Stored items
"""
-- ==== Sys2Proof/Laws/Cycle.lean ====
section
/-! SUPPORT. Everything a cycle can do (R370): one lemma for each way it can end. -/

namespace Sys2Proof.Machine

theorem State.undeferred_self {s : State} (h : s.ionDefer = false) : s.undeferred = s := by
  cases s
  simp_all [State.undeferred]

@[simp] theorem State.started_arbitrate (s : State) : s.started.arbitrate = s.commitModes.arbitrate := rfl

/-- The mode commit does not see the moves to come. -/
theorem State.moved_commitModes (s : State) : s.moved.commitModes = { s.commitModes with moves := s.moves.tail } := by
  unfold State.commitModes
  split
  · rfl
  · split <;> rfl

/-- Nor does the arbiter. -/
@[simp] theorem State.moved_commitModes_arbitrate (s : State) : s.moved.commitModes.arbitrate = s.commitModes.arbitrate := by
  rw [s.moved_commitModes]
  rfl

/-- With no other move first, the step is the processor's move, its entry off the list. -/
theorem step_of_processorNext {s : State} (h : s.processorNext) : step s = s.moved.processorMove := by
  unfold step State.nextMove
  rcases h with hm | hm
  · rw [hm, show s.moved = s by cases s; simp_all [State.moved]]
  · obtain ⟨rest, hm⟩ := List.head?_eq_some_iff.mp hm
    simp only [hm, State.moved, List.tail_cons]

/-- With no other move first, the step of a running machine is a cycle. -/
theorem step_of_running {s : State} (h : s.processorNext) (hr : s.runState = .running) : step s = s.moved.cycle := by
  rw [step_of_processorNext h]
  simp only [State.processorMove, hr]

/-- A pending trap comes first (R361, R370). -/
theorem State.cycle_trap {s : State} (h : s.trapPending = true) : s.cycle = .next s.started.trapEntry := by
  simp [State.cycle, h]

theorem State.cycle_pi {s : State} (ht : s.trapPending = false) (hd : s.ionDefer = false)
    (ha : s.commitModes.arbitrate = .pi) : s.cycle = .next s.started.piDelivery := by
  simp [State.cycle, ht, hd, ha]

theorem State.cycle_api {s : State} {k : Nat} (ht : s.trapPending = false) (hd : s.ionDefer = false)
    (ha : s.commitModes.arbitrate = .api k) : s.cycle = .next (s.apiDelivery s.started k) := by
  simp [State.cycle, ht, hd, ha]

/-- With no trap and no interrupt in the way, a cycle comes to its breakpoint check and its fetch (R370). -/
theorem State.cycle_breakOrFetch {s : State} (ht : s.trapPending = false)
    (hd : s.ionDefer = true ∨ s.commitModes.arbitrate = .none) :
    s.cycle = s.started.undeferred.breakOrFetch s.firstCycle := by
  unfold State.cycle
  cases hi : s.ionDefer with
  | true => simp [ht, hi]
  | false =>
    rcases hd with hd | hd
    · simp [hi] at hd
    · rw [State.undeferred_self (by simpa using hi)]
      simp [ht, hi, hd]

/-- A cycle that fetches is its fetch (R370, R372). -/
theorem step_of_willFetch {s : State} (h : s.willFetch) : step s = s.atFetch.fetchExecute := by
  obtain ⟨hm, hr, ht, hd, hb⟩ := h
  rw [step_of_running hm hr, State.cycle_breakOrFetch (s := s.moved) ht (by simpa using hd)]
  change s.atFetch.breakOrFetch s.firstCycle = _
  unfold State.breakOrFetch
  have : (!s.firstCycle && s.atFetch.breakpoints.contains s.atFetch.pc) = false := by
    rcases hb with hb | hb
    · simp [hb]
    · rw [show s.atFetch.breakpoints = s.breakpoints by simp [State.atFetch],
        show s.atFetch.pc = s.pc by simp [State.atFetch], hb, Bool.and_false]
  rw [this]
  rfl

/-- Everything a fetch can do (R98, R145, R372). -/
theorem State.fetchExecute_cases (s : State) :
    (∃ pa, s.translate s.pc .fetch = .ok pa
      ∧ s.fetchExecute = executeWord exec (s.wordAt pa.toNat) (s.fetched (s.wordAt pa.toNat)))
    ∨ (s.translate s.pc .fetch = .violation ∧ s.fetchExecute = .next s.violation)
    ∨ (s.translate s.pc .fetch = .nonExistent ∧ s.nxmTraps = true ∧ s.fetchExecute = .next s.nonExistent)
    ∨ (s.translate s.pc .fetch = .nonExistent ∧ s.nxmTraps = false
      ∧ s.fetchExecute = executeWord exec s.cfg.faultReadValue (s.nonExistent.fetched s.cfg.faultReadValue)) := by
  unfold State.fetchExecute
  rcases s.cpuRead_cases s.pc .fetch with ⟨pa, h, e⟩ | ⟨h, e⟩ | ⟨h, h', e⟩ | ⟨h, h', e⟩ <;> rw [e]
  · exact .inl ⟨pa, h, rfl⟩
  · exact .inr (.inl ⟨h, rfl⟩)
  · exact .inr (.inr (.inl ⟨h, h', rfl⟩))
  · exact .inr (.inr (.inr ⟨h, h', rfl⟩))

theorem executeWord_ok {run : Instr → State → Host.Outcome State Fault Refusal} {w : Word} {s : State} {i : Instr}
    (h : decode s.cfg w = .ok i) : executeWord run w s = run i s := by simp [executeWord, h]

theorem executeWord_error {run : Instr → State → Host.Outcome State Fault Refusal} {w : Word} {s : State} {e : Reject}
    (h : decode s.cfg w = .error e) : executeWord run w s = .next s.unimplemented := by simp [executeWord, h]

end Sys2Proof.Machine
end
"""
"""
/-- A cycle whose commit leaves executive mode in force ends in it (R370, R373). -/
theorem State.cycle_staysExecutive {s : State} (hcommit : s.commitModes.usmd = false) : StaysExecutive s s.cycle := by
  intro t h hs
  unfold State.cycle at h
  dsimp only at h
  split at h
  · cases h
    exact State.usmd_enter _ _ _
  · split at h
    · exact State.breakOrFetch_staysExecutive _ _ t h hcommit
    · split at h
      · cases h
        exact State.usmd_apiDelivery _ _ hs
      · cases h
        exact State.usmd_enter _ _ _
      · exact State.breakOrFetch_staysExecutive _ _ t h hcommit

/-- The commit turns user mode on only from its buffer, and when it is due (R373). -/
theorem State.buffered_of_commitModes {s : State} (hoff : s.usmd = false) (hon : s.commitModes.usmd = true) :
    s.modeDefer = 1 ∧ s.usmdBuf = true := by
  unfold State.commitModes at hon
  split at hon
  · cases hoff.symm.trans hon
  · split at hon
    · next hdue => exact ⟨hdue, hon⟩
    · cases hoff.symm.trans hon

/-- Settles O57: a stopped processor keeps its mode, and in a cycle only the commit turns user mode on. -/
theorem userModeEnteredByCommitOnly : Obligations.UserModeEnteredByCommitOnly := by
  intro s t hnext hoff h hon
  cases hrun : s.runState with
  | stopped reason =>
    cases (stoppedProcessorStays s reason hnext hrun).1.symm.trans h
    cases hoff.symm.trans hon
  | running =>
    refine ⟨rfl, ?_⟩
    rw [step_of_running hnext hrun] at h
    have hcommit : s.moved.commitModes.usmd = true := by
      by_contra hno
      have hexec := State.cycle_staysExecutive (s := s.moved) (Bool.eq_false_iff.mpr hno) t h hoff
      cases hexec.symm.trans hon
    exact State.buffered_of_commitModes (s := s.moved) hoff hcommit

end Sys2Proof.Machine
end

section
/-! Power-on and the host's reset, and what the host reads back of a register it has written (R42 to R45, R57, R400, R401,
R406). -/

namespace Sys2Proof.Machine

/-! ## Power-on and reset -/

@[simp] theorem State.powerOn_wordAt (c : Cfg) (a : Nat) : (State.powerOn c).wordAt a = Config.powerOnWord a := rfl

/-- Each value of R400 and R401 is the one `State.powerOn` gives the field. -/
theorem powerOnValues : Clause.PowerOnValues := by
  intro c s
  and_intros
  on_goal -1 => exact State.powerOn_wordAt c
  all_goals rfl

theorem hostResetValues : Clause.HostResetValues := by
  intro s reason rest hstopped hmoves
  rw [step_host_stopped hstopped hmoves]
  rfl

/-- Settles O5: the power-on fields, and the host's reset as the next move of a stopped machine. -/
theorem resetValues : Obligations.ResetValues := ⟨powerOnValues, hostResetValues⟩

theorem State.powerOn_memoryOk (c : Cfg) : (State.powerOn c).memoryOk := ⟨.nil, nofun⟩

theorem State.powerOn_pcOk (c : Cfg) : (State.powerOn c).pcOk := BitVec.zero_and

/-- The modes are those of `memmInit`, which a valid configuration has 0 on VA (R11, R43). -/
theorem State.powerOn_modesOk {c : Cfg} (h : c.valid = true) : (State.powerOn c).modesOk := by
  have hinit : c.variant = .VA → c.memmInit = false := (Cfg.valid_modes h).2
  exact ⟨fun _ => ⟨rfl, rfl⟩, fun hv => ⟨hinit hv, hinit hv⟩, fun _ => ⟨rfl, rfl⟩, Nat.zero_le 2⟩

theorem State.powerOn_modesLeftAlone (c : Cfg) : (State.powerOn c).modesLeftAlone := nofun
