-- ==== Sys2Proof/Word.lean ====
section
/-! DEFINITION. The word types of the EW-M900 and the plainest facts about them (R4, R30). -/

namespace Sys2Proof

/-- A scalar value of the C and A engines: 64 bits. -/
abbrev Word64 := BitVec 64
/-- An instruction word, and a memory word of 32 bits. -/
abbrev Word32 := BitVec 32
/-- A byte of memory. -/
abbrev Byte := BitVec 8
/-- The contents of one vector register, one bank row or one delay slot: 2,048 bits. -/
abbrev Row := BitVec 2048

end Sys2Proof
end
"""
"""
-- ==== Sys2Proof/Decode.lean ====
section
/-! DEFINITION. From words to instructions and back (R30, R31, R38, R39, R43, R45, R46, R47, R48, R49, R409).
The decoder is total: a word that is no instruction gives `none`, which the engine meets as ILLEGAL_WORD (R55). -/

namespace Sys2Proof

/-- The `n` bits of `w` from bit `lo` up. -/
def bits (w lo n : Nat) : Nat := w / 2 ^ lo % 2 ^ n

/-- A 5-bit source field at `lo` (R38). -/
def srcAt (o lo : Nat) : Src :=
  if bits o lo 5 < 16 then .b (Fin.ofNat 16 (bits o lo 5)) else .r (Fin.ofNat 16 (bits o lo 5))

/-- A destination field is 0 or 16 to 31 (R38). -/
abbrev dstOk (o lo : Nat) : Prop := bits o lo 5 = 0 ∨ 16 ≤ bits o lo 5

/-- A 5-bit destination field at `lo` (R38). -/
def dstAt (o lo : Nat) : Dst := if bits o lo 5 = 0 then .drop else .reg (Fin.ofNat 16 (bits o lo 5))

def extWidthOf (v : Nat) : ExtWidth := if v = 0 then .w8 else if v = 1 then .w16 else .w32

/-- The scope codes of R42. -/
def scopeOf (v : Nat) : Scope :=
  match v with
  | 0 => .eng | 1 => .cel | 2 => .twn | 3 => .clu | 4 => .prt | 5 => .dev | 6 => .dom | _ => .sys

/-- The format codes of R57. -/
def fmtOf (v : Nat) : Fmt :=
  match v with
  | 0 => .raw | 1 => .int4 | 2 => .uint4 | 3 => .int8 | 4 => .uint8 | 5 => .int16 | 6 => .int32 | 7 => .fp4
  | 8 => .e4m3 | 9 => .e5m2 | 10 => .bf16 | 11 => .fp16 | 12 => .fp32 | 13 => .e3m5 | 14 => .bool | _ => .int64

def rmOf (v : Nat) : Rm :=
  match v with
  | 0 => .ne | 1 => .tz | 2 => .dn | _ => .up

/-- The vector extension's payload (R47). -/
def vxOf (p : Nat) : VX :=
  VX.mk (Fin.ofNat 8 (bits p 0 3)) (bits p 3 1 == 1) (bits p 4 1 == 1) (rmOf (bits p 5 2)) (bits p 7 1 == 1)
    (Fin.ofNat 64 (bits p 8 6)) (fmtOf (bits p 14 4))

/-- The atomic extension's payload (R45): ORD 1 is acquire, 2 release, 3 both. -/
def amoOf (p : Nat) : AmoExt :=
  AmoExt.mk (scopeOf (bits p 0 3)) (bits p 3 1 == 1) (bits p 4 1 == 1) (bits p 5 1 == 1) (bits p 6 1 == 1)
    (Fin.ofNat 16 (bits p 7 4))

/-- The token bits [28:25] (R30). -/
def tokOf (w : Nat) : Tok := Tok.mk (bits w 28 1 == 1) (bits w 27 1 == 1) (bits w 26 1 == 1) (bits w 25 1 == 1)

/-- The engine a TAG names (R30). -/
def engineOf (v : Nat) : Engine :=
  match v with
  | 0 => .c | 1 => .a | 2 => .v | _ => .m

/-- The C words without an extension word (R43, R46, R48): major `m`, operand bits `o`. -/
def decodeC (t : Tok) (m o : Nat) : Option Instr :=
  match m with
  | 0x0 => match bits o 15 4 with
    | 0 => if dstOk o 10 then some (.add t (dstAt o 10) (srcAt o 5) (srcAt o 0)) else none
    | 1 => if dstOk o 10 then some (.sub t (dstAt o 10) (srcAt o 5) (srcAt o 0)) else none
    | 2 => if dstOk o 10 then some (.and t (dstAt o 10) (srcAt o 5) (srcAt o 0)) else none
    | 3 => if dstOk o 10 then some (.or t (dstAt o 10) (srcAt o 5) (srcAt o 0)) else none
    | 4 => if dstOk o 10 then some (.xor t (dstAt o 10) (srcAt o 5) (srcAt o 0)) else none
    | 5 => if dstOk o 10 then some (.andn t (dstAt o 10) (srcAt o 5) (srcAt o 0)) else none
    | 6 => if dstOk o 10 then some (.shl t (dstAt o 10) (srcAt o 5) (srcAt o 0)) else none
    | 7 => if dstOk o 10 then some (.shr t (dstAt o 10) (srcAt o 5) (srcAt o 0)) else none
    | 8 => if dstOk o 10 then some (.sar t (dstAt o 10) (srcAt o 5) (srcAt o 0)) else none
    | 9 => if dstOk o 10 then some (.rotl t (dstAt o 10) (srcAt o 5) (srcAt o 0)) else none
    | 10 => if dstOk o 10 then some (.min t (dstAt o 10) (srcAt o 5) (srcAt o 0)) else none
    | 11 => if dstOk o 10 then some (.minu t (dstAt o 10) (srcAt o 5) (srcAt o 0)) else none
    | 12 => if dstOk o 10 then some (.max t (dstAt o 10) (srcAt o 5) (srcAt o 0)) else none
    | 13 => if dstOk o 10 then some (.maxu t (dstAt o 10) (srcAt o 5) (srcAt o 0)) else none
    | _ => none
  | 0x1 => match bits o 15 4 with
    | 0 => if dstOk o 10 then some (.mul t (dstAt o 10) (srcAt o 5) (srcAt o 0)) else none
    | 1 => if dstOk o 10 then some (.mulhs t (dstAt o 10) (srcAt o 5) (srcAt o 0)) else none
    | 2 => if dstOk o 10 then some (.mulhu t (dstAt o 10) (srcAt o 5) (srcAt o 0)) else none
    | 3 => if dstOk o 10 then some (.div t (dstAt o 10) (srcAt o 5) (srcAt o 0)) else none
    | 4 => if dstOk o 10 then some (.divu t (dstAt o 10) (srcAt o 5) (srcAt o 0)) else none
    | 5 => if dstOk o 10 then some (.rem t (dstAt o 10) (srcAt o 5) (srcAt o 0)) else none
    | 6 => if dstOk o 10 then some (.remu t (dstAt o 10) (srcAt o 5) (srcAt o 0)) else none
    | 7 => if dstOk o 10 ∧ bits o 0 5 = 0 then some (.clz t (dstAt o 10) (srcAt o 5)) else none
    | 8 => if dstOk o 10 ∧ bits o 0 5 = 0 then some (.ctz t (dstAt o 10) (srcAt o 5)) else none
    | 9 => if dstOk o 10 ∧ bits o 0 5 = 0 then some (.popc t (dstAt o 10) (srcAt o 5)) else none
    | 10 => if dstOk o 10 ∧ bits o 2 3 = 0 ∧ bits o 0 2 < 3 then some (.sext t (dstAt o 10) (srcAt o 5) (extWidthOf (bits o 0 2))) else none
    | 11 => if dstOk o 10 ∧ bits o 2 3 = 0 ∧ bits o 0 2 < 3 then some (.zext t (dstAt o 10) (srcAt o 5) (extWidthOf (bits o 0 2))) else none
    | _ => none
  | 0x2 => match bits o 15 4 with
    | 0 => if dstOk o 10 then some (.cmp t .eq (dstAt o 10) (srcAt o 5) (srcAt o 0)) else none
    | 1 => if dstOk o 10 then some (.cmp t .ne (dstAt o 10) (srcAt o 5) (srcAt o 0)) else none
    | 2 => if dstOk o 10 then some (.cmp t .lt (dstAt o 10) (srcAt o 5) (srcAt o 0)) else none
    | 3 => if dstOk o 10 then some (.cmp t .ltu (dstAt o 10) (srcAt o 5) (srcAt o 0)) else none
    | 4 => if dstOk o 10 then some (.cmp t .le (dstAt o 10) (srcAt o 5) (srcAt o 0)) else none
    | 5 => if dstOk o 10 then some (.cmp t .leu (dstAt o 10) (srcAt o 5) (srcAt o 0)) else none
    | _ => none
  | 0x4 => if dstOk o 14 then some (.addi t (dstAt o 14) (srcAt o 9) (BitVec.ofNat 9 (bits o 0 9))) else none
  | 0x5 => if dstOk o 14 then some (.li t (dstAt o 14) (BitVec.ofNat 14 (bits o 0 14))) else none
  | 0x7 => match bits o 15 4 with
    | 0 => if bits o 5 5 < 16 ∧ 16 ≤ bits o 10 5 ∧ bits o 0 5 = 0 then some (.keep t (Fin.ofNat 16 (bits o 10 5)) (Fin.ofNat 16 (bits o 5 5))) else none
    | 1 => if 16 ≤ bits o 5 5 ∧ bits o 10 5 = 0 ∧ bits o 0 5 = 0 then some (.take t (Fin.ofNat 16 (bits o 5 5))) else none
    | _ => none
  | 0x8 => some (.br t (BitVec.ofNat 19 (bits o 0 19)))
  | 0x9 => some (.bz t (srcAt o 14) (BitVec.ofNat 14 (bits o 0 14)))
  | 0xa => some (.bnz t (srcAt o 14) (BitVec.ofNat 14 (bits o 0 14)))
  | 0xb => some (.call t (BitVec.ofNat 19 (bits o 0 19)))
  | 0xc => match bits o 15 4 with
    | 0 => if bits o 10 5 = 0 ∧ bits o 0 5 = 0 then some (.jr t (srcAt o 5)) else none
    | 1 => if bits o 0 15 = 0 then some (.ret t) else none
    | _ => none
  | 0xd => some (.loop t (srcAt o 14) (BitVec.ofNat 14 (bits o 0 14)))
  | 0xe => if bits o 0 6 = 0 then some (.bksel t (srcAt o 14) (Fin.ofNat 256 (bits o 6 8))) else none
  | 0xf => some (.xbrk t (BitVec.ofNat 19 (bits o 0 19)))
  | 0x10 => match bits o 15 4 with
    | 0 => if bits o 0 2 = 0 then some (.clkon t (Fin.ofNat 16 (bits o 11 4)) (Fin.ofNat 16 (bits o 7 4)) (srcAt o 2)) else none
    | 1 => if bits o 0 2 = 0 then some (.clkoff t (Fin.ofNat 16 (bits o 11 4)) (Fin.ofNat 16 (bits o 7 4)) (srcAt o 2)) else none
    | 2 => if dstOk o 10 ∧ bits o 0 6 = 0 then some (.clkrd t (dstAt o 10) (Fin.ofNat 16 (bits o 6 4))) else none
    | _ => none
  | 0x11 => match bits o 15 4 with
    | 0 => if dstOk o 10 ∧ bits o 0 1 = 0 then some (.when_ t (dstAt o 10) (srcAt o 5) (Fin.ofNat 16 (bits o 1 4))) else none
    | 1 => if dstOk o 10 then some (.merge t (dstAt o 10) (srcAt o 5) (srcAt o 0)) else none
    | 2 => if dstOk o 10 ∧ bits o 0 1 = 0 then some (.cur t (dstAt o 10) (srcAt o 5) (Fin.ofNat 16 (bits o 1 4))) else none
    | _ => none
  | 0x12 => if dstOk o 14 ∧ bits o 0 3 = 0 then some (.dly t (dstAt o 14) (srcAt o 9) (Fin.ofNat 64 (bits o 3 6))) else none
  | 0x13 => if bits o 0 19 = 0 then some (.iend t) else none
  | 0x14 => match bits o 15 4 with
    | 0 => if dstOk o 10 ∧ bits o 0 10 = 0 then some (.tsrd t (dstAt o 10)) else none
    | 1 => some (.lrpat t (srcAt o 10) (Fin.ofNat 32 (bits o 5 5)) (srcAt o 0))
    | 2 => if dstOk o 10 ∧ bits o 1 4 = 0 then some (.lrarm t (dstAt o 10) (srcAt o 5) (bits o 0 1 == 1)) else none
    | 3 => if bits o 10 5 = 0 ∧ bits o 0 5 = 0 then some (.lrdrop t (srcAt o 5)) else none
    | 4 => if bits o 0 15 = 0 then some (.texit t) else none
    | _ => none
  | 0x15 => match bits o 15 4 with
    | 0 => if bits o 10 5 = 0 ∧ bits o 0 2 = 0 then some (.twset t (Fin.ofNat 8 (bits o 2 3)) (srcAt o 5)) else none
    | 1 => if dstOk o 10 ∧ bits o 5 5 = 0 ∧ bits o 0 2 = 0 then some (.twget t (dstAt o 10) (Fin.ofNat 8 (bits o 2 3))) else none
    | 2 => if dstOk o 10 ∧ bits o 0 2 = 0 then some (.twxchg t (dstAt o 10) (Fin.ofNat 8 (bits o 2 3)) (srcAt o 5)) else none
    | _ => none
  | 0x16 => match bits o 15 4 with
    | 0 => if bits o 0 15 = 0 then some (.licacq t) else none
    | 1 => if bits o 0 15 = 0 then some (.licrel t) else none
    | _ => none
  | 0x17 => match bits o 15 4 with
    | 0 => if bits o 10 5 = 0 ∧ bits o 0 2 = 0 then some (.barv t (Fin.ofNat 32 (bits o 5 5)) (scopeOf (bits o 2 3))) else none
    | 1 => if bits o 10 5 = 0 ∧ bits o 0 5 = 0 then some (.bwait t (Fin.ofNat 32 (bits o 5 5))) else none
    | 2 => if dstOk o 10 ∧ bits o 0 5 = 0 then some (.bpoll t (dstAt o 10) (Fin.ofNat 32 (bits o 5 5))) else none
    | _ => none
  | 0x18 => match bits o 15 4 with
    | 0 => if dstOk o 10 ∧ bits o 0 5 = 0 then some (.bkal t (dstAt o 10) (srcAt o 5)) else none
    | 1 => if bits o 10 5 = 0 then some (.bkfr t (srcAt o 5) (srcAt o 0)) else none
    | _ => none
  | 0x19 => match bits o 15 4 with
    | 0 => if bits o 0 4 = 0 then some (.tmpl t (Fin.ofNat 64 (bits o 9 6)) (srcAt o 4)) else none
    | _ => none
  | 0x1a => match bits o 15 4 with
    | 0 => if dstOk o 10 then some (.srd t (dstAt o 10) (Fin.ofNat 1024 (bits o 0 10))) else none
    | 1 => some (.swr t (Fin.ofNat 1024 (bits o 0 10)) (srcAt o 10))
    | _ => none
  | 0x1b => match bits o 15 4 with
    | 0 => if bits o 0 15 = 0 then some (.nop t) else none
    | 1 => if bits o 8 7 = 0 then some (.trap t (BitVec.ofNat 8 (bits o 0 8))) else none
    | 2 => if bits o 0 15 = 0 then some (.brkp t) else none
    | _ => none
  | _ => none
"""
Task objective: Starting with the line above that holds "(Fin.ofNat 16 (bits p 7 4))" and stopping with the line that holds "match m with", reproduce each line exactly, omitting all other lines.

Finished task:
    (Fin.ofNat 16 (bits p 7 4))

/-- The token bits [28:25] (R30). -/
def tokOf (w : Nat) : Tok := Tok.mk (bits w 28 1 == 1) (bits w 27 1 == 1) (bits w 26 1 == 1) (bits w 25 1 == 1)

/-- The engine a TAG names (R30). -/
def engineOf (v : Nat) : Engine :=
  match v with
  | 0 => .c | 1 => .a | 2 => .v | _ => .m

/-- The C words without an extension word (R43, R46, R48): major `m`, operand bits `o`. -/
def decodeC (t : Tok) (m o : Nat) : Option Instr :=
  match m with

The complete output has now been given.